Task - Once the line with "theorem adpStage_only (x0)" is found in the data, output it and each following line exactly, up to and including the line with "delta adpStage", and nothing before or after.

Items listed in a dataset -
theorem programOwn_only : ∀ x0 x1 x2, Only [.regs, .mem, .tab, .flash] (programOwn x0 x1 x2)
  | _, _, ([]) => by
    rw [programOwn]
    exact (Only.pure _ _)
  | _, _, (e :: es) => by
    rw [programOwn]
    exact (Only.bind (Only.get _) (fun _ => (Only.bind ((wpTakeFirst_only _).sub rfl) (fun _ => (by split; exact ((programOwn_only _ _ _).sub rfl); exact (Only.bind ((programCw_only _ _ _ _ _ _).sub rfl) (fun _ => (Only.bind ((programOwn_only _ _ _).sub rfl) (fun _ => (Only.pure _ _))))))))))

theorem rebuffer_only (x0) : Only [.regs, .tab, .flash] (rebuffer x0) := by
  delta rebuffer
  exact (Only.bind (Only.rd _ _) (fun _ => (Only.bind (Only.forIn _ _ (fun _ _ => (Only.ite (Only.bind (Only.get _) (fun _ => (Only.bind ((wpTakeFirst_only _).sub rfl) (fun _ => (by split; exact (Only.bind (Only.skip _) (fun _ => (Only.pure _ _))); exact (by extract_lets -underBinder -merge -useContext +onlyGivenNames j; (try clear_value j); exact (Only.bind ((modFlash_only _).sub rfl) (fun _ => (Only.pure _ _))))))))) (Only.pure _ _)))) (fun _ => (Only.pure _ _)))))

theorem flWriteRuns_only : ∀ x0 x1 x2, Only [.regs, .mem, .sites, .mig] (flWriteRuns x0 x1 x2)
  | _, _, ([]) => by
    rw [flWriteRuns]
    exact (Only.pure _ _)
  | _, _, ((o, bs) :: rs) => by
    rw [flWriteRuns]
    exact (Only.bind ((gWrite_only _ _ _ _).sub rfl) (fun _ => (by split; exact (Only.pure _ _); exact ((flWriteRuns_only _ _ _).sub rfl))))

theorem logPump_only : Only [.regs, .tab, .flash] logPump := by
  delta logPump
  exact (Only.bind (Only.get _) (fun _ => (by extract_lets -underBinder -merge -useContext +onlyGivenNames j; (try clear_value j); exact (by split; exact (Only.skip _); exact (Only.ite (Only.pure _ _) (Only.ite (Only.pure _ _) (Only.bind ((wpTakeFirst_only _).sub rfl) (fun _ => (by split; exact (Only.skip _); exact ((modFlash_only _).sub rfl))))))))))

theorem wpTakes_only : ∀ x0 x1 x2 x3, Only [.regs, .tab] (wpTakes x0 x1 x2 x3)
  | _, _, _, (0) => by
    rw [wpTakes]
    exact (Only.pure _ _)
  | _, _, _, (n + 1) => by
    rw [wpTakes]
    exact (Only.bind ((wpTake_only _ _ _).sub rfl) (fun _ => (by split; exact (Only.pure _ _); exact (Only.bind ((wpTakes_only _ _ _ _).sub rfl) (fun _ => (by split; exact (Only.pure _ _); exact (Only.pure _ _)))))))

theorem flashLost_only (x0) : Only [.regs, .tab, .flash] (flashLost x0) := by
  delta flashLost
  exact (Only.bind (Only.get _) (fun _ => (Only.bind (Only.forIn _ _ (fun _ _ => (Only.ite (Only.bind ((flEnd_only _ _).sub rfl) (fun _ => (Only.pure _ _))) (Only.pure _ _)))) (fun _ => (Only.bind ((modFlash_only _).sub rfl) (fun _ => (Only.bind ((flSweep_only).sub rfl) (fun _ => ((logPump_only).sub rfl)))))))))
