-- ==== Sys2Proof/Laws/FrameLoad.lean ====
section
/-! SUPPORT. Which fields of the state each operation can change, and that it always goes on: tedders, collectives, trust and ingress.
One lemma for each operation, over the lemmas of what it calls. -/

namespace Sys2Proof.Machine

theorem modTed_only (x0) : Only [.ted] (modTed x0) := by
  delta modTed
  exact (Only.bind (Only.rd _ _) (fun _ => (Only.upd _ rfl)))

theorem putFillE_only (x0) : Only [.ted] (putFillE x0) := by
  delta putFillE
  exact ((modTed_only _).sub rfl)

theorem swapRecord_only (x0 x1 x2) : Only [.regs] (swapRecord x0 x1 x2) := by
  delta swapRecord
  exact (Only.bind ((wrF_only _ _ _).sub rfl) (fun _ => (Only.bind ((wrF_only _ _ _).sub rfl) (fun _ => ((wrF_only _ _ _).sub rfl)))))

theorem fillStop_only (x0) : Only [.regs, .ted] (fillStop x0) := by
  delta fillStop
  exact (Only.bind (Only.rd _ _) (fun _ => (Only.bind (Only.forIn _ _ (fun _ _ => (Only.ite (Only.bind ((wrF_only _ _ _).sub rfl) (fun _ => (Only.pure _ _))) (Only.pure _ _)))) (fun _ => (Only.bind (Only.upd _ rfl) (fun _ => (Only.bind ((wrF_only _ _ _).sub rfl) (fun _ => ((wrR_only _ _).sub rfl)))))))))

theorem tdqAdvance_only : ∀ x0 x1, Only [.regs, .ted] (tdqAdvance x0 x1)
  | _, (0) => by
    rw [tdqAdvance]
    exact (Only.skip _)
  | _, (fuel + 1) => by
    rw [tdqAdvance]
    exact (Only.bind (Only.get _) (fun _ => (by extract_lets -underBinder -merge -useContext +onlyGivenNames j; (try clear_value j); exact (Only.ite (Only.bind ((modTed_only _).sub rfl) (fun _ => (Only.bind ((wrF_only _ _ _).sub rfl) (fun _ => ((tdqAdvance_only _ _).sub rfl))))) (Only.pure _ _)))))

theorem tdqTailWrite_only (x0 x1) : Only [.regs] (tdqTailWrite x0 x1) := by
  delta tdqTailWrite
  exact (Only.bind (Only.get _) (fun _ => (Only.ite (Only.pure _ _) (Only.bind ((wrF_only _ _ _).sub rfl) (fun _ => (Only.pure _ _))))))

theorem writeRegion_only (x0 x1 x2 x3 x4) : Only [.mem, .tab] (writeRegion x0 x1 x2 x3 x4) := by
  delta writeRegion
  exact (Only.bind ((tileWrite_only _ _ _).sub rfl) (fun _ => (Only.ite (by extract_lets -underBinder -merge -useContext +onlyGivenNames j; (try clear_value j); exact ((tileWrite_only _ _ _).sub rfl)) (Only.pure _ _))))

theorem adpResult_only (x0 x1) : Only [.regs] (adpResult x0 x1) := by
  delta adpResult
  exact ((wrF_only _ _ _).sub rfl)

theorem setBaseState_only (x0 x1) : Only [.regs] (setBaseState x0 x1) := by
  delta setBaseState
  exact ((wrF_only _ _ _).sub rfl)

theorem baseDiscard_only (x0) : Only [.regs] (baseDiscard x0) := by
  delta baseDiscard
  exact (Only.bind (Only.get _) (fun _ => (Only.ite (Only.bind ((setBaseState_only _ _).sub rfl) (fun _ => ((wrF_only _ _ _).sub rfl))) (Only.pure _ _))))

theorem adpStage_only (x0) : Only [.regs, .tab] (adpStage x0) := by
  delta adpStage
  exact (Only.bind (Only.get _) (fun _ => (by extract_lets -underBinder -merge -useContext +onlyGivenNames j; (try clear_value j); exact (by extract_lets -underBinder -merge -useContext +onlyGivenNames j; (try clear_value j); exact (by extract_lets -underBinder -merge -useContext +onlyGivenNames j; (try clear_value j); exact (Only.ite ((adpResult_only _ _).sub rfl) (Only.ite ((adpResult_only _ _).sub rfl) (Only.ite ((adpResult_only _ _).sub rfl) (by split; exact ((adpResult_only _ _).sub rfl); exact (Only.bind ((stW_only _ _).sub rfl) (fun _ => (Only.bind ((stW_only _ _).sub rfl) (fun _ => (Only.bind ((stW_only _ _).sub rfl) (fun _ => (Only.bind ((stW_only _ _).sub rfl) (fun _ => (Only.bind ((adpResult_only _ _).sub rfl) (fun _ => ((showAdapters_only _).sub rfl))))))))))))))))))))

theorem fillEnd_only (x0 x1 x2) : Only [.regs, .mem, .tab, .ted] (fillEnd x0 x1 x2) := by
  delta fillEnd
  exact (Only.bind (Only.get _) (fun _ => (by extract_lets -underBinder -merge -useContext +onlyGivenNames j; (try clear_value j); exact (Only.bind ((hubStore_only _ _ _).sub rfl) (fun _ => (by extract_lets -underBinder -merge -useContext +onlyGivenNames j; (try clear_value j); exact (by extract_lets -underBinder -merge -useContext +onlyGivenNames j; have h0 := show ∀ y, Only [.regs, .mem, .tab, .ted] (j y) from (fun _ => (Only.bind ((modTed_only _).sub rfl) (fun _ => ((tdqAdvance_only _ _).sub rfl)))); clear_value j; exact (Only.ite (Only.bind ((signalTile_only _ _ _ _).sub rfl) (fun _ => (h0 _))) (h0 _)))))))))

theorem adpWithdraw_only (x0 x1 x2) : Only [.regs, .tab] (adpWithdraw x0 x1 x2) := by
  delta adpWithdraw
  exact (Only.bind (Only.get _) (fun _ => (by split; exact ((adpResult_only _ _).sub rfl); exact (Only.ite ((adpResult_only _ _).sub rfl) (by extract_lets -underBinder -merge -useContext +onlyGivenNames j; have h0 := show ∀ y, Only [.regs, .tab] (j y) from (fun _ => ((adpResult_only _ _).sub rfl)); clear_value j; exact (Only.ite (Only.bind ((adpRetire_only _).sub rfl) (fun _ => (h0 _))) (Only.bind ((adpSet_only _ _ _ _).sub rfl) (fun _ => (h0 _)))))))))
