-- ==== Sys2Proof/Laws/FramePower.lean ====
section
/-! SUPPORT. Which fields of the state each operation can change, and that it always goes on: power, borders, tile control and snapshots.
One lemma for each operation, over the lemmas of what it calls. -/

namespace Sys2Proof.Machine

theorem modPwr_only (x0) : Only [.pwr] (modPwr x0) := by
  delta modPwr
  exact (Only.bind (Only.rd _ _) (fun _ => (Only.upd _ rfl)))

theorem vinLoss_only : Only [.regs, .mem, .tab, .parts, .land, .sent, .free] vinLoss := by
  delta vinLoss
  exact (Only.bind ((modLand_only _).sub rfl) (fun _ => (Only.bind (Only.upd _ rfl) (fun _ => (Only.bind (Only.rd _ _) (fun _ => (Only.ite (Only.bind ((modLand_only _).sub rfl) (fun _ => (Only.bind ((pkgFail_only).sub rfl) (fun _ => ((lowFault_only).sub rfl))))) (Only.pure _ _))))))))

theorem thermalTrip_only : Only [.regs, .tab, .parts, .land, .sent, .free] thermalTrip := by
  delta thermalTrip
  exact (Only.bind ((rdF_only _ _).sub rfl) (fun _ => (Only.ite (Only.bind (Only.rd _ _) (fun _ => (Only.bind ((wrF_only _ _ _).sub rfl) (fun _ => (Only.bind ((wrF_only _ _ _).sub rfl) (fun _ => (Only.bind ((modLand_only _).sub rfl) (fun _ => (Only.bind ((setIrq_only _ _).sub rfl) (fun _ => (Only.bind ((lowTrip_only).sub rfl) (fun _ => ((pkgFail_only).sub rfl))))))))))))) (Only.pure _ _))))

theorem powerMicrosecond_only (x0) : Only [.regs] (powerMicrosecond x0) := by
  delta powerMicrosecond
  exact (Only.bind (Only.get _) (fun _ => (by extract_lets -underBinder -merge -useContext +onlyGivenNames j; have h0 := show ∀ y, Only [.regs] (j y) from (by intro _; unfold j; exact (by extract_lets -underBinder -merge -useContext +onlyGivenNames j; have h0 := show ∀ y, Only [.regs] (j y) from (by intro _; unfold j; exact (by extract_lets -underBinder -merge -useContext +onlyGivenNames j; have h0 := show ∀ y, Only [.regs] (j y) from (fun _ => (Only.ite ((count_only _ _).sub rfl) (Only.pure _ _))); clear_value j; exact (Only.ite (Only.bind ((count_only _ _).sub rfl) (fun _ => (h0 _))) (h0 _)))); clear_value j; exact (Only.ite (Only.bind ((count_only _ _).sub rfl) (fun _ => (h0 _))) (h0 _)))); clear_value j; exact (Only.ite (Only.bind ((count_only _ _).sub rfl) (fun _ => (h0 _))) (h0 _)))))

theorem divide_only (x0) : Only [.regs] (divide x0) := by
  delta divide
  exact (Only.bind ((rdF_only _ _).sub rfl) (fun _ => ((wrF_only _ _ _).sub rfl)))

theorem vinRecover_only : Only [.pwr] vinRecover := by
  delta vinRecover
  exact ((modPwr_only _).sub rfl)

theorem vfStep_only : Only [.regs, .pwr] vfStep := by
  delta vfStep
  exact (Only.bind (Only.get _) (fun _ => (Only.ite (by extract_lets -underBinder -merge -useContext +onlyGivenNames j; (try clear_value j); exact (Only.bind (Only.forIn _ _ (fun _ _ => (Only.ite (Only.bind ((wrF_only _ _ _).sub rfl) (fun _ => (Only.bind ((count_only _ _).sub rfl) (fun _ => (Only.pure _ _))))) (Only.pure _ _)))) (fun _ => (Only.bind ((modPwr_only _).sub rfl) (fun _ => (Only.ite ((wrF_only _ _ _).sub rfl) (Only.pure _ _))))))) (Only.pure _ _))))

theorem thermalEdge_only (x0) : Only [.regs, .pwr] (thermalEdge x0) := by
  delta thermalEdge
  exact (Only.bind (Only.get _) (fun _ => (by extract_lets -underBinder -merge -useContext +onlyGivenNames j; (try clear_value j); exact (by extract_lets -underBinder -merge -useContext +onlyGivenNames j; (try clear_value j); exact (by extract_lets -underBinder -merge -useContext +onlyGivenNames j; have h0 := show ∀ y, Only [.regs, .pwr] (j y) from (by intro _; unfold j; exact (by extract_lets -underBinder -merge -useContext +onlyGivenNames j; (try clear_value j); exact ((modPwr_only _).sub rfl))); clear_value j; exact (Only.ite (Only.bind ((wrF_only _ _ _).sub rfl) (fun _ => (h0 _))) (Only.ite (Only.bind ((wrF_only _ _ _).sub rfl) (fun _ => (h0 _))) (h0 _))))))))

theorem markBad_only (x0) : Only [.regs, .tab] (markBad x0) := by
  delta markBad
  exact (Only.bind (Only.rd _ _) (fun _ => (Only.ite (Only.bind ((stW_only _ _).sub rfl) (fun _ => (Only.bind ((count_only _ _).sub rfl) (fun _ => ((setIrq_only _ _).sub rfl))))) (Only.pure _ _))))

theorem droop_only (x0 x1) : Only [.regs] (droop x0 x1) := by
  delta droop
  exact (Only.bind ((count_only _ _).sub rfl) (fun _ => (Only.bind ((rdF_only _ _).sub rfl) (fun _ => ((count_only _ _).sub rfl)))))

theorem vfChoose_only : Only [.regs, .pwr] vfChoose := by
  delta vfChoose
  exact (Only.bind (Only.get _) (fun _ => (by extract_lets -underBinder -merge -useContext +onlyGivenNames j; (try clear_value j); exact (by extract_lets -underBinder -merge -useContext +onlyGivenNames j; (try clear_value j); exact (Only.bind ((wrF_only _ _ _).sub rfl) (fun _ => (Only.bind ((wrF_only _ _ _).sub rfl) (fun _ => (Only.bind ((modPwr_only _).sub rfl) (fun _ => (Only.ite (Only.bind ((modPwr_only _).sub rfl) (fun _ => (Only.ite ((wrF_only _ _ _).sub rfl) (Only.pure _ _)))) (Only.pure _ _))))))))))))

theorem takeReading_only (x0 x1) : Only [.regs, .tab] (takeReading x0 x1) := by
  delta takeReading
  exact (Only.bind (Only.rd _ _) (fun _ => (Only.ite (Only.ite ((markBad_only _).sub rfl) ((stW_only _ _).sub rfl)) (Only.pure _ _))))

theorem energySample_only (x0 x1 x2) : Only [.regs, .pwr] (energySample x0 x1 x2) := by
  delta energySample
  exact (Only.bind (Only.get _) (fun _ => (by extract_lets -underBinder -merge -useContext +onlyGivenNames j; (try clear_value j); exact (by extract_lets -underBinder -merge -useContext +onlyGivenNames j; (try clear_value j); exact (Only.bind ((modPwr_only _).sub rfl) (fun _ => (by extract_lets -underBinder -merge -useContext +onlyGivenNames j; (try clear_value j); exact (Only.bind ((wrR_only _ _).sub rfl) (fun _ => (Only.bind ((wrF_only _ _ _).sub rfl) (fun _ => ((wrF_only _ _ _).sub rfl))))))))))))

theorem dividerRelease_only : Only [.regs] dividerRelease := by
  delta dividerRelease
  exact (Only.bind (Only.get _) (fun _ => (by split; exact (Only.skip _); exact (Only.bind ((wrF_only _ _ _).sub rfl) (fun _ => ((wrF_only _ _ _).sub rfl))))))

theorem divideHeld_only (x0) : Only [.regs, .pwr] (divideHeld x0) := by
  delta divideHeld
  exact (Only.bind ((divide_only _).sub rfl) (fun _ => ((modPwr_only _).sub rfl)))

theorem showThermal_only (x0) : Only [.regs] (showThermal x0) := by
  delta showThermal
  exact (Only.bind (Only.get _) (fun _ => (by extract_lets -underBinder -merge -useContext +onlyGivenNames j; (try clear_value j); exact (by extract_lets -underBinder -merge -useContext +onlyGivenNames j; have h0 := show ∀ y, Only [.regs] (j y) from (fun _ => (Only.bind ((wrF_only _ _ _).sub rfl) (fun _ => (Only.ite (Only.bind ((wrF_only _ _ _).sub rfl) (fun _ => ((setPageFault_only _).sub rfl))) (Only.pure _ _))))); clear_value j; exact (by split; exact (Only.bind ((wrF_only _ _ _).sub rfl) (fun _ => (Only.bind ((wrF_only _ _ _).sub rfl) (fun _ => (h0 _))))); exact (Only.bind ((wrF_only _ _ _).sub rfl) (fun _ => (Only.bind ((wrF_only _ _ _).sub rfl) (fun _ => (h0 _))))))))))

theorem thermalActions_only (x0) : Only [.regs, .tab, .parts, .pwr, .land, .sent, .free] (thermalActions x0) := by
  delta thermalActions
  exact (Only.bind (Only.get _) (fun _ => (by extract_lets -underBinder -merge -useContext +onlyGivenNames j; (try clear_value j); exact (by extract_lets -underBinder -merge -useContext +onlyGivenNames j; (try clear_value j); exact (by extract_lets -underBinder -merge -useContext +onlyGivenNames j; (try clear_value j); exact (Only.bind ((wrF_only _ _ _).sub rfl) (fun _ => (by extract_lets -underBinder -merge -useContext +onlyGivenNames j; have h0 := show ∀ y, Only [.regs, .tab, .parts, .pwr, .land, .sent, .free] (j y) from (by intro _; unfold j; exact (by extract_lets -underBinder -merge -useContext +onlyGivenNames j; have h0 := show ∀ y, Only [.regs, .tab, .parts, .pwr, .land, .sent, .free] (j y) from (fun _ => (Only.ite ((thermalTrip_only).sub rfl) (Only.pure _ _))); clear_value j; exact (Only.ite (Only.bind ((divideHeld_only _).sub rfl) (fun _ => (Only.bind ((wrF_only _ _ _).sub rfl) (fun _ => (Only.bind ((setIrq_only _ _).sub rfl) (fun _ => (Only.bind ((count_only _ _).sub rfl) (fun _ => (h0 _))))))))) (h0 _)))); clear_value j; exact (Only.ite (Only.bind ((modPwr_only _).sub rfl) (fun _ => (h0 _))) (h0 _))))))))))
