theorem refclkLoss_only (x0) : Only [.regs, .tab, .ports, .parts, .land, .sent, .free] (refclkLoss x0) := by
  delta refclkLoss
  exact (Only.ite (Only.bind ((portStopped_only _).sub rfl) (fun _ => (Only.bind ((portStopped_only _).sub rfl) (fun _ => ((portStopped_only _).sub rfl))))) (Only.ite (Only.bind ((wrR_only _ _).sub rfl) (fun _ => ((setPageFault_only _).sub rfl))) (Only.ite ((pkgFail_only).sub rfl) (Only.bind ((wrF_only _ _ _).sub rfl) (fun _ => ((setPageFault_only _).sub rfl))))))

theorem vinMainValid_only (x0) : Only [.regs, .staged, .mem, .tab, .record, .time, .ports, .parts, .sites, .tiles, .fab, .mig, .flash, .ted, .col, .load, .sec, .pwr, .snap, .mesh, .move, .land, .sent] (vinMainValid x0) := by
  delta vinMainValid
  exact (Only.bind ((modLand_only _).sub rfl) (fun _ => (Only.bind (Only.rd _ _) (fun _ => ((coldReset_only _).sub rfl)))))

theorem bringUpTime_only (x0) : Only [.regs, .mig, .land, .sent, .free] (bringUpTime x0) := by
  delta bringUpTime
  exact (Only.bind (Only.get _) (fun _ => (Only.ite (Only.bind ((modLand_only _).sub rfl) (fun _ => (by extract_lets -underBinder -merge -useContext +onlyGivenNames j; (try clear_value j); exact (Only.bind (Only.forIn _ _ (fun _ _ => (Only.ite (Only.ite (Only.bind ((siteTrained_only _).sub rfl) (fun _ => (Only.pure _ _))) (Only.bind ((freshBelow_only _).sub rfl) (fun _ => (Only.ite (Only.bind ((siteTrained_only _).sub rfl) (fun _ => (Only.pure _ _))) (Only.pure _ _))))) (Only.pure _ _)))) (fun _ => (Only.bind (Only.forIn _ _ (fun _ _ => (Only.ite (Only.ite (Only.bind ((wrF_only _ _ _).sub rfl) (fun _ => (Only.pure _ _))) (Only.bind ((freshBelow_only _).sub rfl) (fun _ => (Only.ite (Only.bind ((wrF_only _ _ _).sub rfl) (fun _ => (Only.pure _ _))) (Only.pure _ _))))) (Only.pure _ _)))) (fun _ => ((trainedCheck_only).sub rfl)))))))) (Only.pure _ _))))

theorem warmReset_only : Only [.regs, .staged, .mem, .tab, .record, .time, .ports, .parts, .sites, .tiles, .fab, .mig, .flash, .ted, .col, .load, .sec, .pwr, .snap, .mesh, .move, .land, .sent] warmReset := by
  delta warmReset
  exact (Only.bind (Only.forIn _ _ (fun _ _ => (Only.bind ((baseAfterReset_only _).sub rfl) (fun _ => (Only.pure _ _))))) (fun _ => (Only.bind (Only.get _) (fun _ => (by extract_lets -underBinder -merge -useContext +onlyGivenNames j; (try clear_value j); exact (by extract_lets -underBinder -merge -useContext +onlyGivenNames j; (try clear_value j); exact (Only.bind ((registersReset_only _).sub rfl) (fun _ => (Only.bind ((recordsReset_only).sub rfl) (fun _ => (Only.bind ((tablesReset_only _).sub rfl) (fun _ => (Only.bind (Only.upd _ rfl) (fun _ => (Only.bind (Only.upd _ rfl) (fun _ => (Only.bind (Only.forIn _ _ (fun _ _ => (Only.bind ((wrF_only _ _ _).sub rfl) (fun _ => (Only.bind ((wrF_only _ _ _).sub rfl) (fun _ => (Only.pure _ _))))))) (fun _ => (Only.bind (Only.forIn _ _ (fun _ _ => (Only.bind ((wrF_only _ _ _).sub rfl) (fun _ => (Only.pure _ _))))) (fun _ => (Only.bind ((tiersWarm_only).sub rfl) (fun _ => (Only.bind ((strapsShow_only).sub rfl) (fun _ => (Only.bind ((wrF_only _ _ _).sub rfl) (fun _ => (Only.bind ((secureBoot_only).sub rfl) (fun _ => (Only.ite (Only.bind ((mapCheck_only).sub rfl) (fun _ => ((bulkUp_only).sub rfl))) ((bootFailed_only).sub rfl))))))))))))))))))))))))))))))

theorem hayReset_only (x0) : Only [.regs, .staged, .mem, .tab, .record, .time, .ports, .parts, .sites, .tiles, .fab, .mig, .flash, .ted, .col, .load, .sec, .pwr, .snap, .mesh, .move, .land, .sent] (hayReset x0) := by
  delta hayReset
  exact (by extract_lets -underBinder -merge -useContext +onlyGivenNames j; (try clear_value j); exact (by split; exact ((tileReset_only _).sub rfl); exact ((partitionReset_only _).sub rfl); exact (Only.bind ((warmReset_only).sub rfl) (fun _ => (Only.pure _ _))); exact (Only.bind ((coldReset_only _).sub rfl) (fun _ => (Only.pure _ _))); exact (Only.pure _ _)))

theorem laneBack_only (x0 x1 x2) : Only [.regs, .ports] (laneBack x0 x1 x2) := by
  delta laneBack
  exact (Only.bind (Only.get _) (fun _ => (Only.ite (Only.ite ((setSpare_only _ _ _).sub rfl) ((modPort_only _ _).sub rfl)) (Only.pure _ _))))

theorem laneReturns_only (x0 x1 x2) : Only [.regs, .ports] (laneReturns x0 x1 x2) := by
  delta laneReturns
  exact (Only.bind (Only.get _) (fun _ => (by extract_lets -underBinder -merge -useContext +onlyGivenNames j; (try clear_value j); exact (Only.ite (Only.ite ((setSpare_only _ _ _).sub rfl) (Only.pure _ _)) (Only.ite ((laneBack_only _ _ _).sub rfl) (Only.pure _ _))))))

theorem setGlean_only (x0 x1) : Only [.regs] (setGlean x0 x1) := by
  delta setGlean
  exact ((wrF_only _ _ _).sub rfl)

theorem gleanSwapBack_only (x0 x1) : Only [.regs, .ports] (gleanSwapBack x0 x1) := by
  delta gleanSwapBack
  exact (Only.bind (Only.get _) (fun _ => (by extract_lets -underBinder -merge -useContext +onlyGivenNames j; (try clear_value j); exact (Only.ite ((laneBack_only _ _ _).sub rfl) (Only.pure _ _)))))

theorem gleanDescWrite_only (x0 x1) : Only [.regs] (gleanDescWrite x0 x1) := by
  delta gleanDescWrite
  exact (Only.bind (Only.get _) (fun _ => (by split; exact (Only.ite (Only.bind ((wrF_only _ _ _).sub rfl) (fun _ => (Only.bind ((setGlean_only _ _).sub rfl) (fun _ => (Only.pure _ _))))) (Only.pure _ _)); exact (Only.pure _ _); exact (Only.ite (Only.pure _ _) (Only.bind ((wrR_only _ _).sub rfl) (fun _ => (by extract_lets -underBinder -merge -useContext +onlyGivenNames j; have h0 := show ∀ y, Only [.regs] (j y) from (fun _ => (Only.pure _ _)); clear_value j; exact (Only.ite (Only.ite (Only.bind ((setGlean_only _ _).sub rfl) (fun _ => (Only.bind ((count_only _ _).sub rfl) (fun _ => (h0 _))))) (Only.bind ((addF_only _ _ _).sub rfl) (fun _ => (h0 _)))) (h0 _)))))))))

Output below -
theorem adpStage_only (x0) : Only [.regs, .tab] (adpStage x0) := by
  delta adpStage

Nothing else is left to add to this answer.